SUPPLIED DATA:
/-- Frames of the ring (R349 to R352, R355 to R361, R364). A frame is taken when its check is good and its LSEQ is the next; else it is answered with KIND 1 or discarded. TOPO goes out at the head with the
counts 1 and n − 1, gives a device its position or shows a conflict, and its acknowledgement marks a position present and a new incarnation joined, one with POS_CONFLICT absent. A frame of another type is refused. Of a segment's copies the head forwards the first of path A, holds
one of path B that comes first until PWIN has passed, and compares the second. A command is carried out once at its destination, and another device passes frames on. -/
def Obligations.RingFrames : Prop :=
  let got (p : HwPort) (ty : Nat) (f : HwFrame) (s : State) : Prop := s.hwUp p = true ∧ f.ty = ty ∧ f.lseq = (s.hw p).rxNext
  let room (p : HwPort) (s : State) := 64 - ((s.hw (otherPort p)).wait.filter fun x => !x.2.1).length
  let took (p : HwPort) (s : State) : State := s.setHw p { s.hw p with rxNext := ((s.hw p).rxNext + 1) % 2 ^ 32 }
  let ready (p : HwPort) (s : State) : Prop := s.hwUp p = true ∧ (s.hw p).wait = [] ∧ (s.hw p).unacked.length < (s.hw p).credit
    ∧ (s.hw p).unacked.length < 512
  let plus1 (f : Field) (s t : State) : Prop := t.rd f 0 = Min.min (s.rd f 0 + 1) (2 ^ 32 - 1)
  let passed (p : HwPort) (f : HwFrame) (s t : State) : Prop := t.link.wire = .hawser (otherPort p) { f with lseq := (s.hw (otherPort p)).next, replay := false } :: s.link.wire
    ∧ t.regs = s.regs
  (∀ (p : HwPort) (f : HwFrame) (own : Bool) (s : State), s.hwUp p = true → ∀ i ∈ [Instr.topo p false own f, .topoAck p false f, .hawserData p false f, .hawserCmd p false f],
    ∃ t, exec i s = .next t ∧ { t with link := s.link } = s ∧ t.link.wire = .ack p (s.hw p).rxNext (room p s) true :: s.link.wire)
  ∧ (∀ (p : HwPort) (f : HwFrame) (ok own : Bool) (s : State),
      ∀ x ∈ [(Instr.topo p ok own f, 5), (.topoAck p ok f, 6), (.hawserData p ok f, 1), (.hawserCmd p ok f, 2)],
        s.hwUp p = false ∨ (ok = true ∧ f.ty ≠ x.2) → exec x.1 s = .next s)
  ∧ (∀ s : State, s.on Reg.HAWSER_CTRL_EN 0 = true → s.on Reg.HAWSER_CTRL_HEAD 0 = true → ready .a s → ready .b s →
    ∃ t f g, exec .topoSend s = .next t ∧ t.link.wire = .hawser .b g :: .hawser .a f :: s.link.wire ∧ t.regs = s.regs
      ∧ f.body = .topo 1 ∧ f.lseq = s.hawser.portA.next ∧ g.body = .topo (s.rd Reg.HAWSER_CTRL_NDEV 0) ∧ g.lseq = s.hawser.portB.next)
  ∧ (∀ s : State, s.on Reg.HAWSER_CTRL_HEAD 0 = false → exec .topoSend s = .next s)
  ∧ (∀ (p : HwPort) (own : Bool) (f : HwFrame) (n : Nat) (s : State), got p 5 f s → s.isHead = false → f.body = .topo n → n < 64 →
    ∃ t, exec (.topo p true own f) s = .next t ∧ t.on Reg.HAWSER_POS_VALID 0 = true
      ∧ t.rd Reg.HAWSER_POS_POS 0 = (if s.on Reg.HAWSER_POS_VALID 0 then s.rd Reg.HAWSER_POS_POS 0 else n)
      ∧ t.on Reg.HAWSER_STAT_POS_CONFLICT 0 = (s.on Reg.HAWSER_STAT_POS_CONFLICT 0
          || (s.on Reg.HAWSER_POS_VALID 0 && decide (s.rd Reg.HAWSER_POS_POS 0 ≠ n))))
  ∧ (∀ (p : HwPort) (own : Bool) (f : HwFrame) (n : Int) (s : State), got p 5 f s → s.isHead = true → f.body = .topo n →
    ∃ t, exec (.topo p true own f) s = .next t ∧ (own = false → t.on Reg.HAWSER_STAT_HEAD_CONFLICT 0 = true)
      ∧ (own = true → p = .b → n ≠ s.ringSize → t.on Reg.HAWSER_STAT_SIZE_ERR 0 = true))
  ∧ (∀ (p : HwPort) (f : HwFrame) (k n : Nat) (s : State), got p 6 f s → s.isHead = true → f.body = .topoAck k n false none → k < 64 →
    ∃ t, exec (.topoAck p true f) s = .next t ∧ t.present k = true ∧ t.hawser.incarn.find k = some n
      ∧ (s.hawser.incarn.find k ≠ some n → t.on Reg.HAWSER_STAT_JOIN 0 = true ∧ t.hawser.wins.find k = none)
      ∧ (s.hawser.incarn.find k = some n → t.hawser.wins = s.hawser.wins)
      ∧ ∀ j, j < 64 → j ≠ k → t.present j = s.present j)
  ∧ (∀ (p : HwPort) (f : HwFrame) (k n : Nat) (b : Option Nat) (s : State), got p 6 f s → s.isHead = true → f.body = .topoAck k n true b → k < 64 →
    ∃ t, exec (.topoAck p true f) s = .next t ∧ t.present k = false ∧ t.hawser.incarn = s.hawser.incarn)
  ∧ (∀ (p : HwPort) (f : HwFrame) (k n : Nat) (c : Bool) (b : Option Nat) (s : State), got p 6 f s → s.isHead = false → f.body = .topoAck k n c b → f.src ≠ s.pos →
    ready (otherPort p) s → ∃ t, exec (.topoAck p true f) s = .next t ∧ passed p f s t)
  ∧ (∀ (k : Fin 64) (s : State), s.isHead = true → s.present k = true → ∃ t, exec (.positionAbsent k) s = .next t ∧ t.present k = false
      ∧ (∀ j, j < 64 → j ≠ k.val → t.present j = s.present j)
      ∧ ((∃ x ∈ s.link.slots, x.origin = k.val ∧ x.origin ≠ 0 ∧ x.resp = none) → t.on Reg.HAWSER_STAT_UNREACHED 0 = true))
  ∧ (∀ (k : Fin 64) (s : State), s.isHead = false ∨ s.present k = false → exec (.positionAbsent k) s = .next s)
  ∧ (∀ (p : HwPort) (f : HwFrame) (d : Datagram) (s : State), got p 1 f s → s.isHead = true → f.body = .tilvar d → d.ty ≠ 0x80 →
    let win := s.hawser.wins.getD f.src SrcWin.empty
    let item : TxItem := ⟨d.ty, f.src, .seg { d with origin := f.src }, 0, none⟩
    ∃ t, exec (.hawserData p true f) s = .next t
      ∧ (frameIntact f = false → plus1 Reg.HAWSER_CORRUPT_N s t ∧ t.link = s.link)
      ∧ (frameIntact f = true → win.late f.rseq = true → plus1 Reg.HAWSER_LATE_N s t ∧ t.link = s.link)
      ∧ (frameIntact f = true → win.late f.rseq = false → (s.copyOf f.src f.rseq).done = none → (s.copyOf f.src f.rseq).held = none →
          (f.pathB = false ∨ s.pathABroken f.src = true → t.link.txq = s.link.txq ++ [item] ∧ t.regs = s.regs)
          ∧ (f.pathB = true → s.pathABroken f.src = false → t.link = s.link ∧ t.regs = s.regs
              ∧ (win = SrcWin.empty → f.rseq < 2 ^ 32 → t.copyOf f.src f.rseq = ⟨none, some f⟩)))
      ∧ (∀ w n b, frameIntact f = true → win.late f.rseq = false → (s.copyOf f.src f.rseq).done = some (w, n, b) →
          ((f.ccrc, d.seg.length) = (w, n) → plus1 Reg.HAWSER_DUP_N s t ∧ t.link = s.link)
          ∧ ((f.ccrc, d.seg.length) ≠ (w, n) → t.on Reg.HAWSER_STAT_RING_DIVERGED 0 = true ∧ plus1 Reg.HAWSER_DIVCNT_N s t
              ∧ t.rd Reg.HAWSER_DIVLAST_RSEQ 0 = f.rseq % 2 ^ 32 ∧ t.rd Reg.HAWSER_DIVSRC_SRC 0 = f.src % 64 ∧ t.link = s.link)))
  ∧ (∀ (src : Fin 64) (rseq : Word) (h : HwFrame) (d : Datagram) (s : State), s.isHead = true → s.copyOf src rseq.toNat = ⟨none, some h⟩ →
    h.body = .tilvar d → d.ty ≠ 0x80 →
    ∃ t, exec (.pathBHoldExpiry src rseq) s = .next t ∧ t.regs = s.regs
      ∧ t.link.txq = s.link.txq ++ [⟨d.ty, h.src, .seg { d with origin := h.src }, 0, none⟩])
  ∧ (∀ (src : Fin 64) (rseq : Word) (s : State), s.isHead = false ∨ (s.copyOf src rseq.toNat).held = none → exec (.pathBHoldExpiry src rseq) s = .next s)
  ∧ (∀ (p : HwPort) (f : HwFrame) (d : Datagram) (s : State), s.isHead = false → f.body = .tilvar d → ready (otherPort p) s →
    (got p 1 f s → f.src ≠ s.pos → ∃ t, exec (.hawserData p true f) s = .next t ∧ passed p f s t)
    ∧ (got p 2 f s → s.on Reg.HAWSER_POS_VALID 0 = false ∨ f.dst ≠ s.pos → ∃ t, exec (.hawserCmd p true f) s = .next t ∧ passed p f s t))
  ∧ (∀ (p : HwPort) (f : HwFrame) (d : Datagram) (s : State), got p 2 f s → s.isHead = false → f.body = .tilvar d → s.on Reg.HAWSER_POS_VALID 0 = true →
    f.dst = s.pos →
    (frameIntact f = false → ∃ t, exec (.hawserCmd p true f) s = .next t ∧ plus1 Reg.HAWSER_CORRUPT_N s t ∧ t.hawser.done = s.hawser.done)
    ∧ (∀ x, frameIntact f = true → s.hawser.done.find? (fun x => decide (x.session = d.session) && decide (x.rseq = f.rseq)) = some x →
        (x.ccrc = f.ccrc → exec (.hawserCmd p true f) s = .next (took p s))
        ∧ (x.ccrc ≠ f.ccrc → ∃ t, exec (.hawserCmd p true f) s = .next t ∧ t.on Reg.HAWSER_STAT_RING_DIVERGED 0 = true ∧ t.hawser.done = s.hawser.done))
    ∧ (frameIntact f = true → s.hawser.done.find? (fun x => decide (x.session = d.session) && decide (x.rseq = f.rseq)) = none → s.hawser.fence = none →
        s.hawser.waiting = [] → d.ty = 0x47 → d.seg = [] → s.rd Reg.LOCK_STAT_SRC 0 ≠ 1 → s.on Reg.HAWSER_STAT_POS_CONFLICT 0 = false → s.hawser.broken = [] → ready .a s → ready .b s →
        ∃ t, exec (.hawserCmd p true f) s = .next t ∧ t.regs = s.regs ∧ (⟨d.session, f.rseq, f.ccrc⟩ : Done) ∈ t.hawser.done
          ∧ t.hawser.rseq = (s.hawser.rseq + 1) % 2 ^ 32
          ∧ ∃ g h, t.link.wire = .hawser .a g :: .hawser .b h :: s.link.wire ∧ g.body = h.body ∧ g.pathB = true ∧ h.pathB = false))
  ∧ ∀ (s : State), (∀ c, exec (.fenceAnswer (.core c)) s = .next s) ∧ (s.hawser.fence = none → exec (.fenceAnswer .hawser) s = .next s)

GOAL OF THE EXERCISE: Would you please write out, exactly and with no other lines, the stretch of the listing above from the line containing "(∀ (p : HwPort) (f : HwFrame) (own" through the line containing "s.hwUp p = false"?

RESPONSE BOX:
  (∀ (p : HwPort) (f : HwFrame) (own : Bool) (s : State), s.hwUp p = true → ∀ i ∈ [Instr.topo p false own f, .topoAck p false f, .hawserData p false f, .hawserCmd p false f],
    ∃ t, exec i s = .next t ∧ { t with link := s.link } = s ∧ t.link.wire = .ack p (s.hw p).rxNext (room p s) true :: s.link.wire)
  ∧ (∀ (p : HwPort) (f : HwFrame) (ok own : Bool) (s : State),
      ∀ x ∈ [(Instr.topo p ok own f, 5), (.topoAck p ok f, 6), (.hawserData p ok f, 1), (.hawserCmd p ok f, 2)],
        s.hwUp p = false ∨ (ok = true ∧ f.ty ≠ x.2) → exec x.1 s = .next s)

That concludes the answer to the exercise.